С Машей было другое. Она помнила, как на нее надевали розовое шуршащее платье и ставили перед ней торт с двумя свечками, как кто-то качал ее на скрипучих качелях, как из окна раздавалась песня, ее слова Маша могла повторить и сейчас: «Ты, прощаясь, мне сказал, что любовь остыла, знает лишь пустой вокзал, как мне горько было». Еще она помнила, как ее садили зачем-то в шкаф, откуда была слышна только музыка, которую делали еще громче.
-Мало ли где ты могла слышать эти песни, – объясняли ей воспитатели, когда она пыталась уговорить их найти ее маму. – Да Буланову по всем радиостанциям крутили, ее все знают.
Маша расстраивалась. Она думала, что по текстам этих песен можно найти маму. Но в своей правоте она не сомневалась, хотя бы потому, что документы ее были утеряны: в пять лет Машу перевели после пожара, в котором она чудом спаслась, из другого детского дома. Ее и еще одну девочку, Леночку. Семейная пара решила взять себе одну из девочек, посчитав, что их спасение было чудом и похоже на знак свыше. Машу и Леночку нарядили в красивые платья, заплели и вывели к бледной женщине с большими глазами и строгому мужчине с тонкими усиками. Они попросили рассказать девочек стишок, и вторая, Леночка, ловко затараторила:
-Зайку бросила хозяйка, под дождем остался зайка…
Маша тоже учила стишок, но от страха тут же его забыла. И вместо стишка начала повторять слова той самой песни про вокзал и обратный билет. Пара переглянулась, мужчина некрасиво скривился, и после этого они говорили только с Леночкой. Ее потом и забрали.

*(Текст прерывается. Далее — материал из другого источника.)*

-- ==== Sys2Proof/Laws/KeepsTwin.lean ====
section
/-!
SUPPORT. What each operation of Machine/Twin.lean may change.
-/

set_option linter.unusedTactic false
set_option linter.tactic.unusedName false
set_option linter.unreachableTactic false

namespace Sys2Proof.Machine

theorem keeps_setLane : ∀ a0 a1 a2, Keeps 0x8000000000000000000000000000000000000000000000000000000000000000000000000000000000000000000000000000000000000000000000000000 a2 (setLane a0 a1 a2) := by
  intro a0 a1 a2
  have h0 : Keeps 0x8000000000000000000000000000000000000000000000000000000000000000000000000000000000000000000000000000000000000000000000000000 a2 a2 := Keeps.refl _
  unfold setLane
  repeat' first
    | with_reducible assumption
    | ((with_reducible refine TwnField.upd_of ?_); intro i x hi; cases i <;> first | exact Keeps.no rfl hi | exact rfl | (split <;> rfl) | ((repeat' split) <;> rfl))
    | intro _
    | with_reducible refine Keeps.modTwn ?_ ?_
    | with_reducible apply Keeps.answer
    | with_reducible apply Keeps.answerRead
    | with_reducible decide

theorem keeps_execClauzLinkUp : ∀ a0 a1 a2, KeepsR 0x200800000800400180003f7c0007400008000310000c0d00000006e0007cc1d9f0a4b33e70002000001d000000080010014020004000621b00100020981a0201000100e0000000001c0 a2 (execClauzLinkUp a0 a1 a2) := by
  intro a0 a1 a2
  have h0 : Keeps 0x200800000800400180003f7c0007400008000310000c0d00000006e0007cc1d9f0a4b33e70002000001d000000080010014020004000621b00100020981a0201000100e0000000001c0 a2 a2 := Keeps.refl _
  unfold execClauzLinkUp
  repeat' first
    | with_reducible assumption
    | ((with_reducible refine TwnField.upd_of ?_); intro i x hi; cases i <;> first | exact Keeps.no rfl hi | exact rfl | (split <;> rfl) | ((repeat' split) <;> rfl))
    | intro _
    | with_reducible apply Keeps.accepted
    | with_reducible apply KeepsR.next
    | with_reducible apply KeepsR.ite
    | (extract_lets +onlyGivenNames x; refine Keeps.cut x ?_ (fun hx => ?_); (revert x; show Keeps _ _ _); on_goal 2 => clear_value x)
    | (extract_lets +onlyGivenNames x; clear_value x)
    | with_reducible apply Keeps.step (keeps_State_draw _)
    | with_reducible apply Keeps.step (keeps_State_log _ _ _)
    | with_reducible refine Keeps.modTwn ?_ ?_
    | with_reducible apply Keeps.on
    | with_reducible apply Keeps.setN .TWN_PARTNER_FW group_TWN_PARTNER_FW
    | with_reducible apply Keeps.setN .TWN_PARTNER_SERIAL group_TWN_PARTNER_SERIAL
    | with_reducible apply Keeps.setR .TWN_LINK_LATENCY group_TWN_LINK_LATENCY
    | with_reducible apply Keeps.step (keeps_linkSend _ _ _)
    | with_reducible apply Keeps.step (keeps_lockReview _)
    | with_reducible apply Keeps.step (keeps_pairExamine _)
    | with_reducible apply Keeps.step (keeps_showTwin _)
    | with_reducible apply Keeps.ite
    | with_reducible apply Keeps.iteP
    | with_reducible apply Keeps.answer
    | with_reducible apply Keeps.answerRead
    | with_reducible decide
    | split

theorem keeps_execClauzLinkDown : ∀ a0, KeepsR 0x20000000000040018000014c8007400008000310000c0d00000006e0007cc1d9f0a4b33e7000200003d0080000080010014020004000600000100020981a0201000100e000000000140 a0 (execClauzLinkDown a0) := by
  intro a0
  have h0 : Keeps 0x20000000000040018000014c8007400008000310000c0d00000006e0007cc1d9f0a4b33e7000200003d0080000080010014020004000600000100020981a0201000100e000000000140 a0 a0 := Keeps.refl _
  unfold execClauzLinkDown
  repeat' first
    | with_reducible assumption
    | intro _
    | with_reducible apply Keeps.accepted
    | with_reducible apply KeepsR.next
    | with_reducible apply Keeps.on
    | with_reducible apply Keeps.step (keeps_linkFalls _)
    | with_reducible apply Keeps.answer
    | with_reducible apply Keeps.answerRead
    | with_reducible decide

theorem keeps_execClauzLaneLost : ∀ a0 a1, KeepsR 0xc000000000000000000000000000000000000000000000000000000000010000000000000000000004000400000000000000000000000000000000000100 a1 (execClauzLaneLost a0 a1) := by
  intro a0 a1
  have h0 : Keeps 0xc000000000000000000000000000000000000000000000000000000000010000000000000000000004000400000000000000000000000000000000000100 a1 a1 := Keeps.refl _
  unfold execClauzLaneLost
  repeat' first
    | with_reducible assumption
    | ((with_reducible refine TwnField.upd_of ?_); intro i x hi; cases i <;> first | exact Keeps.no rfl hi | exact rfl | (split <;> rfl) | ((repeat' split) <;> rfl))
    | intro _
    | with_reducible apply Keeps.accepted
    | with_reducible apply KeepsR.next
    | with_reducible apply KeepsR.ite
    | with_reducible apply Keeps.step (keeps_State_log _ _ _)
    | with_reducible refine Keeps.modTwn ?_ ?_
    | with_reducible apply Keeps.on
    | with_reducible apply Keeps.step (keeps_setLane _ _ _)
    | with_reducible apply Keeps.step (keeps_showTwin _)
    | with_reducible apply Keeps.ite
    | with_reducible apply Keeps.iteP
    | with_reducible apply Keeps.answer
    | with_reducible apply Keeps.answerRead
    | with_reducible decide
    | split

Вокзал Маша помнила четко: красный шпиль, елку на площади. Кажется, они часто туда ходили, может, ездили куда-то. Каждому взрослому она описывала этот вокзал, а ей говорили, что все вокзалы на одно лицо и чтобы она не придумывала. Вот почему выпустившись из детского дома и устроившись на работу, Маша стала ездить в самые разные города, пытаясь отыскать нужный вокзал. И, наконец, нашла его.
«Я здесь уже бывала» – повторяла она про себя. От волнения захотелось выпить.
Пила она много и понимала это. Еще в училище началось, потом устроилась на работу в парикмахерскую, где весь день на ногах, и вечером, чтобы расслабиться, в первую очередь рука тянулась за бутылкой. Стали ходить с девчонками по клубам, там их часто угощали. В клубе она и познакомилась с Максимом, с которым жила почти два года и большую часть городов объехала именно с ним. А потом Максим стал давить на нее. Ему хотелось сделать из Маши другого человека: он запрещал ей пить, уговаривал пойти учиться в вуз на заочное, не отпускал на вечеринки с подружками.
-Ненавижу тебя! – кричала ему Маша. – Ты хочешь управлять мной, хочешь, чтобы я плясала под твою дудку! Не будет такого, понял? Я хочу, чтобы меня любили такую, какая я есть!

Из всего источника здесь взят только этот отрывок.